Let's display the data files for outcomes, to just see how the data files are named and why we used the urls we created above to download the datasets.
outcome_files
Next, let's import Pandas and concatenate the various data files.
import pandas as pd
Let's use the head command from the command line and see the first few lines of one of the drug files.
! head -4 drug2015q2.csv
The first row shows the columns (variables) the drug data files contain. As you can the the drug files have many variables; let's select primaryid, drug_seq, drugname and route from each data file for this tutorial and concatenate all drug files.
The pd.read_csv() method imports csv files. We will create a list of the many dataframes we will read using pd.read_csv(). Finally, we will concatenate them along rows to create a single data file for each category.
frames = []
for csv in drug_files:
df = pd.read_csv(csv)
df = df[["primaryid","drug_seq","drugname","route"]]
frames.append(df)
drug = pd.concat(frames)
Now, let's see how many drug records we have downloaded.
drug.shape
As we can see above, we have downloaded 13.7 million drug records.

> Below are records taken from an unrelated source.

-- ==== Sys2Proof/Laws/State.lean ====
section
/-! SUPPORT. One lemma per field per update of the state: no proof unfolds a record update. -/

namespace Sys2Proof.Machine

@[simp] theorem State.mapCore_core (s : State) (f : Core → Core) : (s.mapCore f).core = f s.core := rfl
@[simp] theorem State.mapCore_dev (s : State) (f : Core → Core) : (s.mapCore f).dev = s.dev := rfl
@[simp] theorem State.mapCore_mem (s : State) (f : Core → Core) : (s.mapCore f).mem = s.mem := rfl
@[simp] theorem State.mapCore_thr (s : State) (f : Core → Core) : (s.mapCore f).thr = s.thr := rfl
@[simp] theorem State.mapCore_threshers (s : State) (f : Core → Core) : (s.mapCore f).threshers = s.threshers := rfl
@[simp] theorem State.mapCore_results (s : State) (f : Core → Core) : (s.mapCore f).results = s.results := rfl
@[simp] theorem State.mapCore_agenda (s : State) (f : Core → Core) : (s.mapCore f).agenda = s.agenda := rfl
@[simp] theorem State.mapCore_freeCtr (s : State) (f : Core → Core) : (s.mapCore f).freeCtr = s.freeCtr := rfl

@[simp] theorem State.mapDev_core (s : State) (f : Dev → Dev) : (s.mapDev f).core = s.core := rfl
@[simp] theorem State.mapDev_dev (s : State) (f : Dev → Dev) : (s.mapDev f).dev = f s.dev := rfl
@[simp] theorem State.mapDev_mem (s : State) (f : Dev → Dev) : (s.mapDev f).mem = s.mem := rfl
@[simp] theorem State.mapDev_thr (s : State) (f : Dev → Dev) : (s.mapDev f).thr = s.thr := rfl
@[simp] theorem State.mapDev_threshers (s : State) (f : Dev → Dev) : (s.mapDev f).threshers = s.threshers := rfl
@[simp] theorem State.mapDev_results (s : State) (f : Dev → Dev) : (s.mapDev f).results = s.results := rfl
@[simp] theorem State.mapDev_agenda (s : State) (f : Dev → Dev) : (s.mapDev f).agenda = s.agenda := rfl
@[simp] theorem State.mapDev_freeCtr (s : State) (f : Dev → Dev) : (s.mapDev f).freeCtr = s.freeCtr := rfl

@[simp] theorem State.mapMem_core (s : State) (f : Memory → Memory) : (s.mapMem f).core = s.core := rfl
@[simp] theorem State.mapMem_dev (s : State) (f : Memory → Memory) : (s.mapMem f).dev = s.dev := rfl
@[simp] theorem State.mapMem_mem (s : State) (f : Memory → Memory) : (s.mapMem f).mem = f s.mem := rfl
@[simp] theorem State.mapMem_thr (s : State) (f : Memory → Memory) : (s.mapMem f).thr = s.thr := rfl
@[simp] theorem State.mapMem_threshers (s : State) (f : Memory → Memory) : (s.mapMem f).threshers = s.threshers := rfl
@[simp] theorem State.mapMem_results (s : State) (f : Memory → Memory) : (s.mapMem f).results = s.results := rfl
@[simp] theorem State.mapMem_agenda (s : State) (f : Memory → Memory) : (s.mapMem f).agenda = s.agenda := rfl
@[simp] theorem State.mapMem_freeCtr (s : State) (f : Memory → Memory) : (s.mapMem f).freeCtr = s.freeCtr := rfl

@[simp] theorem State.bump_core (s : State) : (s.bump).core = s.core := rfl
@[simp] theorem State.bump_dev (s : State) : (s.bump).dev = s.dev := rfl
@[simp] theorem State.bump_mem (s : State) : (s.bump).mem = s.mem := rfl
@[simp] theorem State.bump_thr (s : State) : (s.bump).thr = s.thr := rfl
@[simp] theorem State.bump_threshers (s : State) : (s.bump).threshers = s.threshers := rfl
@[simp] theorem State.bump_results (s : State) : (s.bump).results = s.results := rfl
@[simp] theorem State.bump_agenda (s : State) : (s.bump).agenda = s.agenda := rfl
@[simp] theorem State.bump_freeCtr (s : State) : (s.bump).freeCtr = s.freeCtr + 1 := rfl

@[simp] theorem State.mapRegs_dev (s : State) (f : Regs → Regs) : (s.mapRegs f).dev = s.dev := rfl
@[simp] theorem State.mapRegs_mem (s : State) (f : Regs → Regs) : (s.mapRegs f).mem = s.mem := rfl
@[simp] theorem State.mapRegs_thr (s : State) (f : Regs → Regs) : (s.mapRegs f).thr = s.thr := rfl
@[simp] theorem State.mapRegs_threshers (s : State) (f : Regs → Regs) : (s.mapRegs f).threshers = s.threshers := rfl
@[simp] theorem State.mapRegs_results (s : State) (f : Regs → Regs) : (s.mapRegs f).results = s.results := rfl
@[simp] theorem State.mapRegs_agenda (s : State) (f : Regs → Regs) : (s.mapRegs f).agenda = s.agenda := rfl
@[simp] theorem State.mapRegs_freeCtr (s : State) (f : Regs → Regs) : (s.mapRegs f).freeCtr = s.freeCtr := rfl
@[simp] theorem State.mapRegs_core_regs (s : State) (f : Regs → Regs) : (s.mapRegs f).core.regs = f s.core.regs := rfl
@[simp] theorem State.mapRegs_core_nV (s : State) (f : Regs → Regs) : (s.mapRegs f).core.nV = s.core.nV := rfl
@[simp] theorem State.mapRegs_core_nA (s : State) (f : Regs → Regs) : (s.mapRegs f).core.nA = s.core.nA := rfl
@[simp] theorem State.mapRegs_core_iss (s : State) (f : Regs → Regs) : (s.mapRegs f).core.iss = s.core.iss := rfl
@[simp] theorem State.mapRegs_core_shadow (s : State) (f : Regs → Regs) : (s.mapRegs f).core.shadow = s.core.shadow := rfl
@[simp] theorem State.mapRegs_core_gate (s : State) (f : Regs → Regs) : (s.mapRegs f).core.gate = s.core.gate := rfl
@[simp] theorem State.mapRegs_core_inter (s : State) (f : Regs → Regs) : (s.mapRegs f).core.inter = s.core.inter := rfl
@[simp] theorem State.mapRegs_core_loads (s : State) (f : Regs → Regs) : (s.mapRegs f).core.loads = s.core.loads := rfl
@[simp] theorem State.mapRegs_core_fars (s : State) (f : Regs → Regs) : (s.mapRegs f).core.fars = s.core.fars := rfl
@[simp] theorem State.mapRegs_core_engs (s : State) (f : Regs → Regs) : (s.mapRegs f).core.engs = s.core.engs := rfl
@[simp] theorem State.mapRegs_core_strm (s : State) (f : Regs → Regs) : (s.mapRegs f).core.strm = s.core.strm := rfl
@[simp] theorem State.mapRegs_core_mx (s : State) (f : Regs → Regs) : (s.mapRegs f).core.mx = s.core.mx := rfl
@[simp] theorem State.mapRegs_core_accs (s : State) (f : Regs → Regs) : (s.mapRegs f).core.accs = s.core.accs := rfl
@[simp] theorem State.mapRegs_core_table (s : State) (f : Regs → Regs) : (s.mapRegs f).core.table = s.core.table := rfl
@[simp] theorem State.mapRegs_core_tableOf (s : State) (f : Regs → Regs) : (s.mapRegs f).core.tableOf = s.core.tableOf := rfl
@[simp] theorem State.mapRegs_core_cache (s : State) (f : Regs → Regs) : (s.mapRegs f).core.cache = s.core.cache := rfl
@[simp] theorem State.mapRegs_core_icache (s : State) (f : Regs → Regs) : (s.mapRegs f).core.icache = s.core.icache := rfl
@[simp] theorem State.mapRegs_core_running (s : State) (f : Regs → Regs) : (s.mapRegs f).core.running = s.core.running := rfl
@[simp] theorem State.mapRegs_core_number (s : State) (f : Regs → Regs) : (s.mapRegs f).core.number = s.core.number := rfl
@[simp] theorem State.mapRegs_core_tenant (s : State) (f : Regs → Regs) : (s.mapRegs f).core.tenant = s.core.tenant := rfl
@[simp] theorem State.mapRegs_core_now (s : State) (f : Regs → Regs) : (s.mapRegs f).core.now = s.core.now := rfl
@[simp] theorem State.mapRegs_core_meter (s : State) (f : Regs → Regs) : (s.mapRegs f).core.meter = s.core.meter := rfl
@[simp] theorem State.mapRegs_core_tableLaunch (s : State) (f : Regs → Regs) : (s.mapRegs f).core.tableLaunch = s.core.tableLaunch := rfl
@[simp] theorem State.mapRegs_core_shootDown (s : State) (f : Regs → Regs) : (s.mapRegs f).core.shootDown = s.core.shootDown := rfl
@[simp] theorem State.mapRegs_core_opId (s : State) (f : Regs → Regs) : (s.mapRegs f).core.opId = s.core.opId := rfl
@[simp] theorem State.mapRegs_core_slice (s : State) (f : Regs → Regs) : (s.mapRegs f).core.slice = s.core.slice := rfl
@[simp] theorem State.mapRegs_core_waitq (s : State) (f : Regs → Regs) : (s.mapRegs f).core.waitq = s.core.waitq := rfl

We can see the columns in our dataframe as below:
drug.columns
We can also see the data type of each column.
drug.dtypes
We can also see the first and the last few rows as below:
drug.head()
drug.tail()
Now, let's have a look at the first few lines of the demography data.
! head -4 demo2015q4.csv
As you can see the demography data files have many columns. Here also, let's select only some of the variables. Primaryid, caseid, age, age_cod, event_dt, sex, wt, wt_cod and occr_country are enough for our tutorial. Then, let's create "demography" dataset by concatenating all quarterly demography data files from 2013 to 2016.
frames = []
for csv in demography_files:
df = pd.read_csv(csv)
df = df[["primaryid","caseid","age","age_cod","event_dt",
"sex","wt","wt_cod","occr_country"]]
frames.append(df)
demography = pd.concat(frames)
demography.shape
The demography data has more than four million records.
demography.head()
! head -4 reac2015q3.csv
From the reaction data sets, we will use the primaryid and the pt (preffered term for the reaction).
frames = []
for csv in reaction_files:
df = pd.read_csv(csv)
df = df[["primaryid","pt"]]
frames.append(df)
reaction = pd.concat(frames)
reaction.shape
The reaction data contains about 12 million records. Let's see a sample from the reaction data.
reaction.sample(n = 10)
! head outc2015q3.csv
From the outcome data files, let's take the primaryid and outc_cod (outcome code) and concatenate all outcome quarterly data files.
frames = []
for csv in outcome_files:
df = pd.read_csv(csv)
df = df[["primaryid","outc_cod"]]
frames.append(df)
outcome = pd.concat(frames)
outcome.shape
The outcome data has about three million records. We can use the sample command and specify the fraction we want to display a sample as below.
outcome.sample(frac = 3*10**(-6))
Finally, let's concatenate the indication data files.
! head indi2015q3.csv
frames = []
for csv in indication_files:
df = pd.read_csv(csv)
df = df[["primaryid","indi_drug_seq","indi_pt"]]
frames.append(df)
indication = pd.concat(frames)
indication.shape
The indication data has about nine million rows. Let's display a sample from it.
indication.sample(n = 10)
This is enough for today. In part two of this series, we will save our data in a database and use Pandas to clean, explore and visualize our data.